HC upholds death sentence for rape, murder convict

Father of victim from Machilipattinam, investigating team welcome verdict

December 21, 2018 01:18 am | Updated 01:18 am IST

  In happier times:  Esther Anuhya with her father SJS Prasad.

In happier times: Esther Anuhya with her father SJS Prasad.

Mumbai: The Bombay High Court on Thursday upheld the death sentence awarded to Chandrabhan Sanap, convicted for raping and murdering 24-year-old Andhra Pradesh native Esther Anuhya in 2014. Welcoming the HC’s verdict, her father said his faith in the system has been rewarded.

Sanap (33) was arrested in March 2014 by the Mumbai Police Crime Branch for the rape and murder of Esther, who was 24-year-old at the time. Sanap offered to drop her to her hostel on January 4, when she reached Mumbai after spending Christmas and New Year with her family in Machilipattinam. But he instead raped and murdered her at a desolate spot along the Eastern Express Highway. In October 2015, the Sessions Court convicted him and sentenced him to death.

Sanap had subsequently appealed in the HC against the death sentence. On Thursday, a Division Bench of Justices Ranjit More and Bharati Dangre upheld the Sessions Court’s verdict, saying the case falls under the category of ‘rarest of rare’, and ‘amounts to devastation of social trust, shocks the social conscience, and calls for an extreme penalty of capital punishment’.

Speaking to The Hindu on the phone from Machilipattinam, Esther’s father, SJS Prasad, said, “I had heard on Wednesday that the case would be coming up for hearing on Thursday. As soon as I heard the news on Thursday evening, I felt that the faith I had placed in the police and the courts had been rewarded.”

The HC verdict was also welcomed by police officers who investigated the case. Retired Assistant Commissioner of Police Praful Bhosale, under whose leadership the case was investigated, said, “Nothing is more important than the victim’s family getting the justice they deserve. The case was a challenging one but we managed to get strong evidence, both material and circumstantial. The fact that we had eyewitnesses who personally saw Sanap with Esther helped the case a lot.”

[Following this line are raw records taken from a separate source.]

/-! ## DspInstr -/

theorem execDspAdd_mem (c d s' t : Nat) (s : State) : Out.mem s.mem (execDspAdd c d s' t s) = s.mem := by
  simp only [execDspAdd, State.aluR_mem]
theorem execDspSub_mem (c d s' t : Nat) (s : State) : Out.mem s.mem (execDspSub c d s' t s) = s.mem := by
  simp only [execDspSub, State.aluR_mem]
theorem execDspAdds_mem (c d s' t : Nat) (s : State) : Out.mem s.mem (execDspAdds c d s' t s) = s.mem := by
  simp only [execDspAdds, State.alu_mem]
theorem execDspSubs_mem (c d s' t : Nat) (s : State) : Out.mem s.mem (execDspSubs c d s' t s) = s.mem := by
  simp only [execDspSubs, State.alu_mem]
theorem execDspAnd_mem (c d s' t : Nat) (s : State) : Out.mem s.mem (execDspAnd c d s' t s) = s.mem := by
  simp only [execDspAnd, State.aluR_mem]
theorem execDspOr_mem (c d s' t : Nat) (s : State) : Out.mem s.mem (execDspOr c d s' t s) = s.mem := by
  simp only [execDspOr, State.aluR_mem]
theorem execDspXor_mem (c d s' t : Nat) (s : State) : Out.mem s.mem (execDspXor c d s' t s) = s.mem := by
  simp only [execDspXor, State.aluR_mem]
theorem execDspSll_mem (c d s' t : Nat) (s : State) : Out.mem s.mem (execDspSll c d s' t s) = s.mem := by
  simp only [execDspSll, State.aluR_mem]
theorem execDspSrl_mem (c d s' t : Nat) (s : State) : Out.mem s.mem (execDspSrl c d s' t s) = s.mem := by
  simp only [execDspSrl, State.aluR_mem]
theorem execDspSra_mem (c d s' t : Nat) (s : State) : Out.mem s.mem (execDspSra c d s' t s) = s.mem := by
  simp only [execDspSra, State.aluR_mem]
theorem execDspMin_mem (c d s' t : Nat) (s : State) : Out.mem s.mem (execDspMin c d s' t s) = s.mem := by
  simp only [execDspMin, State.aluR_mem]
theorem execDspMax_mem (c d s' t : Nat) (s : State) : Out.mem s.mem (execDspMax c d s' t s) = s.mem := by
  simp only [execDspMax, State.aluR_mem]
theorem execDspCmplt_mem (c d s' t : Nat) (s : State) : Out.mem s.mem (execDspCmplt c d s' t s) = s.mem := by
  simp only [execDspCmplt, State.aluR_mem]
theorem execDspCmpltu_mem (c d s' t : Nat) (s : State) : Out.mem s.mem (execDspCmpltu c d s' t s) = s.mem := by
  simp only [execDspCmpltu, State.aluR_mem]
theorem execDspCmpeq_mem (c d s' t : Nat) (s : State) : Out.mem s.mem (execDspCmpeq c d s' t s) = s.mem := by
  simp only [execDspCmpeq, State.aluR_mem]
theorem execDspMull_mem (c d s' t : Nat) (s : State) : Out.mem s.mem (execDspMull c d s' t s) = s.mem := by
  simp only [execDspMull, State.aluR_mem]
theorem execDspMulh_mem (c d s' t : Nat) (s : State) : Out.mem s.mem (execDspMulh c d s' t s) = s.mem := by
  simp only [execDspMulh, State.aluR_mem]
theorem execDspAbs_mem (c d s' : Nat) (s : State) : Out.mem s.mem (execDspAbs c d s' s) = s.mem := by
  simp only [execDspAbs, State.alu_mem]
theorem execDspClz_mem (c d s' : Nat) (s : State) : Out.mem s.mem (execDspClz c d s' s) = s.mem := by
  simp only [execDspClz, State.alu_mem]
theorem execDspPack_mem (c d s' t : Nat) (s : State) : Out.mem s.mem (execDspPack c d s' t s) = s.mem := by
  simp only [execDspPack, State.aluR_mem]
theorem execDspAddi_mem (c d s' : Nat) (imm : BitVec 14) (s : State) : Out.mem s.mem (execDspAddi c d s' imm s) = s.mem := by
  simp only [execDspAddi, State.aluI_mem]
theorem execDspAndi_mem (c d s' : Nat) (imm : BitVec 14) (s : State) : Out.mem s.mem (execDspAndi c d s' imm s) = s.mem := by
  simp only [execDspAndi, State.aluI_mem]
theorem execDspOri_mem (c d s' : Nat) (imm : BitVec 14) (s : State) : Out.mem s.mem (execDspOri c d s' imm s) = s.mem := by
  simp only [execDspOri, State.aluI_mem]
theorem execDspXori_mem (c d s' : Nat) (imm : BitVec 14) (s : State) : Out.mem s.mem (execDspXori c d s' imm s) = s.mem := by
  simp only [execDspXori, State.aluI_mem]
theorem execDspSlli_mem (c d s' : Nat) (imm : BitVec 14) (s : State) : Out.mem s.mem (execDspSlli c d s' imm s) = s.mem := by
  simp only [execDspSlli, State.aluI_mem]
theorem execDspSrli_mem (c d s' : Nat) (imm : BitVec 14) (s : State) : Out.mem s.mem (execDspSrli c d s' imm s) = s.mem := by
  simp only [execDspSrli, State.aluI_mem]
theorem execDspSrai_mem (c d s' : Nat) (imm : BitVec 14) (s : State) : Out.mem s.mem (execDspSrai c d s' imm s) = s.mem := by
  simp only [execDspSrai, State.aluI_mem]
theorem execDspCmplti_mem (c d s' : Nat) (imm : BitVec 14) (s : State) : Out.mem s.mem (execDspCmplti c d s' imm s) = s.mem := by
  simp only [execDspCmplti, State.aluI_mem]
theorem execDspCmpeqi_mem (c d s' : Nat) (imm : BitVec 14) (s : State) : Out.mem s.mem (execDspCmpeqi c d s' imm s) = s.mem := by
  simp only [execDspCmpeqi, State.aluI_mem]
theorem execDspMovl_mem (c d : Nat) (imm : BitVec 16) (s : State) : Out.mem s.mem (execDspMovl c d imm s) = s.mem := by
  simp only [execDspMovl, State.alu_mem]
theorem execDspMovh_mem (c d : Nat) (imm : BitVec 16) (s : State) : Out.mem s.mem (execDspMovh c d imm s) = s.mem := by
  simp only [execDspMovh, State.alu_mem]
theorem execDspLdw_mem (c d a mode mc : Nat) (imm : BitVec 10) (err : Nat) (s : State) : Out.mem s.mem (execDspLdw c d a mode mc imm err s) = s.mem := by
  unfold execDspLdw
  refine State.load_mem _ _ _ _ _ _ _ _ _ (fun t ad => ?_)
  repeat' first | with_reducible rfl | simp only [State.busRead_mem]
theorem execDspLdh_mem (c d a mode mc : Nat) (imm : BitVec 10) (err : Nat) (s : State) : Out.mem s.mem (execDspLdh c d a mode mc imm err s) = s.mem := by
  unfold execDspLdh
  refine State.load_mem _ _ _ _ _ _ _ _ _ (fun t ad => ?_)
  repeat' first | with_reducible rfl | simp only [State.busReadHalf_mem]
theorem execDspLdhu_mem (c d a mode mc : Nat) (imm : BitVec 10) (err : Nat) (s : State) : Out.mem s.mem (execDspLdhu c d a mode mc imm err s) = s.mem := by
  unfold execDspLdhu
  refine State.load_mem _ _ _ _ _ _ _ _ _ (fun t ad => ?_)
  repeat' first | with_reducible rfl | simp only [State.busReadHalf_mem]
theorem execDspLdd_mem (c d a mode mc : Nat) (imm : BitVec 10) (err : Nat) (s : State) : Out.mem s.mem (execDspLdd c d a mode mc imm err s) = s.mem := by
  unfold execDspLdd
  refine State.load_mem _ _ _ _ _ _ _ _ _ (fun t ad => ?_)
  repeat' first | with_reducible rfl | simp only [State.readPair_mem]
theorem execDspQmpy_mem (c xr : Nat) (xh : Bool) (yp : Nat) (sw : Bool) (neg : Nat) (s : State) : Out.mem s.mem (execDspQmpy c xr xh yp sw neg s) = s.mem := by
  simp only [execDspQmpy, State.alu_mem]
theorem execDspQmac_mem (c xr : Nat) (xh : Bool) (yp : Nat) (sw : Bool) (neg : Nat) (s : State) : Out.mem s.mem (execDspQmac c xr xh yp sw neg s) = s.mem := by
  simp only [execDspQmac, State.alu_mem]
theorem execDspQclr_mem (c : Nat) (s : State) : Out.mem s.mem (execDspQclr c s) = s.mem := by
  simp only [execDspQclr, State.alu_mem]
theorem execDspMva_mem (c g n : Nat) (rnd : Bool) (sh : Nat) (s : State) : Out.mem s.mem (execDspMva c g n rnd sh s) = s.mem := by
  simp only [execDspMva, State.alu_mem]
theorem execDspMval_mem (c g n : Nat) (s : State) : Out.mem s.mem (execDspMval c g n s) = s.mem := by
  simp only [execDspMval, State.alu_mem]
theorem execDspMvah_mem (c g n : Nat) (s : State) : Out.mem s.mem (execDspMvah c g n s) = s.mem := by
  simp only [execDspMvah, State.alu_mem]
theorem execDspMvag_mem (c g n : Nat) (s : State) : Out.mem s.mem (execDspMvag c g n s) = s.mem := by
  simp only [execDspMvag, State.alu_mem]
theorem execDspMta_mem (c g n sh : Nat) (s : State) : Out.mem s.mem (execDspMta c g n sh s) = s.mem := by
  simp only [execDspMta, State.alu_mem]
theorem execDspAdda_mem (c n m : Nat) (s : State) : Out.mem s.mem (execDspAdda c n m s) = s.mem := by
  simp only [execDspAdda, State.alu_mem]
theorem execDspSha_mem (c n : Nat) (left : Bool) (sh : Nat) (s : State) : Out.mem s.mem (execDspSha c n left sh s) = s.mem := by
  simp only [execDspSha, State.alu_mem]
theorem execDspBra_mem (c s' : Nat) (off : BitVec 19) (s : State) : Out.mem s.mem (execDspBra c s' off s) = s.mem := by
  simp only [execDspBra, State.branch_mem]
theorem execDspBeq_mem (c s' : Nat) (off : BitVec 19) (s : State) : Out.mem s.mem (execDspBeq c s' off s) = s.mem := by
  simp only [execDspBeq, State.branch_mem]
theorem execDspBne_mem (c s' : Nat) (off : BitVec 19) (s : State) : Out.mem s.mem (execDspBne c s' off s) = s.mem := by
  simp only [execDspBne, State.branch_mem]
theorem execDspBlt_mem (c s' : Nat) (off : BitVec 19) (s : State) : Out.mem s.mem (execDspBlt c s' off s) = s.mem := by
  simp only [execDspBlt, State.branch_mem]
theorem execDspBge_mem (c s' : Nat) (off : BitVec 19) (s : State) : Out.mem s.mem (execDspBge c s' off s) = s.mem := by
  simp only [execDspBge, State.branch_mem]
theorem execDspBgt_mem (c s' : Nat) (off : BitVec 19) (s : State) : Out.mem s.mem (execDspBgt c s' off s) = s.mem := by
  simp only [execDspBgt, State.branch_mem]
theorem execDspBle_mem (c s' : Nat) (off : BitVec 19) (s : State) : Out.mem s.mem (execDspBle c s' off s) = s.mem := by
  simp only [execDspBle, State.branch_mem]
theorem execDspCall_mem (c : Nat) (off : BitVec 19) (s : State) : Out.mem s.mem (execDspCall c off s) = s.mem := by
  unfold execDspCall
  refine State.issue_mem _ _ _ _ (fun t => ?_)
  repeat' first | with_reducible rfl | simp only [State.setCore_mem]
theorem execDspJr_mem (c s' : Nat) (s : State) : Out.mem s.mem (execDspJr c s' s) = s.mem := by
  unfold execDspJr
  refine State.issue_mem _ _ _ _ (fun t => ?_)
  repeat' first | with_reducible rfl
theorem execDspJalr_mem (c s' : Nat) (s : State) : Out.mem s.mem (execDspJalr c s' s) = s.mem := by
  unfold execDspJalr
  refine State.issue_mem _ _ _ _ (fun t => ?_)
  repeat' first | with_reducible rfl | simp only [State.setCore_mem]
theorem execDspRti_mem (c : Nat) (s : State) : Out.mem s.mem (execDspRti c s) = s.mem := by
  unfold execDspRti
  refine State.issue_mem _ _ _ _ (fun t => ?_)
  repeat' first | with_reducible rfl | simp only [State.setCore_mem]
theorem execDspNop_mem (c : Nat) (s : State) : Out.mem s.mem (execDspNop c s) = s.mem := by
  simp only [execDspNop, State.alu_mem]
theorem execDspIdle_mem (c : Nat) (s : State) : Out.mem s.mem (execDspIdle c s) = s.mem := by
  unfold execDspIdle
  refine State.issue_mem _ _ _ _ (fun t => ?_)
  repeat' first | with_reducible rfl
theorem execDspEi_mem (c : Nat) (s : State) : Out.mem s.mem (execDspEi c s) = s.mem := by
  unfold execDspEi
  refine State.issue_mem _ _ _ _ (fun t => ?_)
  repeat' first | with_reducible rfl | simp only [State.modCore_mem]
theorem execDspDi_mem (c : Nat) (s : State) : Out.mem s.mem (execDspDi c s) = s.mem := by
  simp only [execDspDi, State.alu_mem]
theorem execDspCsrr_mem (c g n : Nat) (s : State) : Out.mem s.mem (execDspCsrr c g n s) = s.mem := by
  unfold execDspCsrr
  refine State.issue_mem _ _ _ _ (fun t => ?_)
  repeat' first | with_reducible rfl | simp only [State.modCore_mem] | split
theorem execDspCsrw_mem (c g n : Nat) (s : State) : Out.mem s.mem (execDspCsrw c g n s) = s.mem := by
  unfold execDspCsrw
  refine State.issue_mem _ _ _ _ (fun t => ?_)
  repeat' first | with_reducible rfl | simp only [State.withLines_mem] | split
theorem execDspTrap_mem (c : Nat) (s : State) : Out.mem s.mem (execDspTrap c s) = s.mem := by
  unfold execDspTrap
  refine State.issue_mem _ _ _ _ (fun t => ?_)
  repeat' first | with_reducible rfl
theorem execDspSync_mem (c : Nat) (s : State) : Out.mem s.mem (execDspSync c s) = s.mem := by
  simp only [execDspSync, State.alu_mem]
theorem execDspRepeat_mem (c : Nat) (src : Option Nat) (n1 : Nat) (s : State) : Out.mem s.mem (execDspRepeat c src n1 s) = s.mem := by
  unfold execDspRepeat
  refine State.issue_mem _ _ _ _ (fun t => ?_)
  repeat' first | with_reducible rfl
theorem execDspLoop_mem (c : Nat) (src : Option Nat) (len1 n1 : Nat) (s : State) : Out.mem s.mem (execDspLoop c src len1 n1 s) = s.mem := by
  unfold execDspLoop
  dsimp only
  split
  · rfl
  · exact State.issue_mem _ _ _ _ (fun t => rfl)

Assistant Commissioner of Police Vyankat Patil, who was the police inspector in charge of the Crime Branch Unit VII at the time, said, “Esther was a young girl in a strange city who was subjected to the most inhuman of crimes. The entire team worked hard to ensure that a watertight case be presented in court and the HC upheld the Sessions Court’s sentence based on the evidence that all of us worked tirelessly to gather.”

In a strongly-worded judgement, the HC Bench said Sanap had a history of past crimes, and that there has been no remorse on his part. “Merely because his behaviour as an undertrial prisoner is good and satisfactory, can be no ground to absolve him of the most gruesome and cruel act which he has indulged into. Such a person would surely remain a menace to society. In this backdrop, we are of the firm view that there are no extraneous mitigating circumstances available on record which may justify imposition of sentence less than a death sentence which the learned Sessions Court has imposed,” the HC said.

The Bench also said crimes against women are on the rise, and that the verdict should reflect the public abhorrence that a crime elicits. “Esther was done to death by the accused for no fault of her own, except for a reason that she is a woman, and she fell prey to the sinister design of the accused to fulfil his lust. The attitude of the accused, according to us, deserves a death sentence,” the Bench said.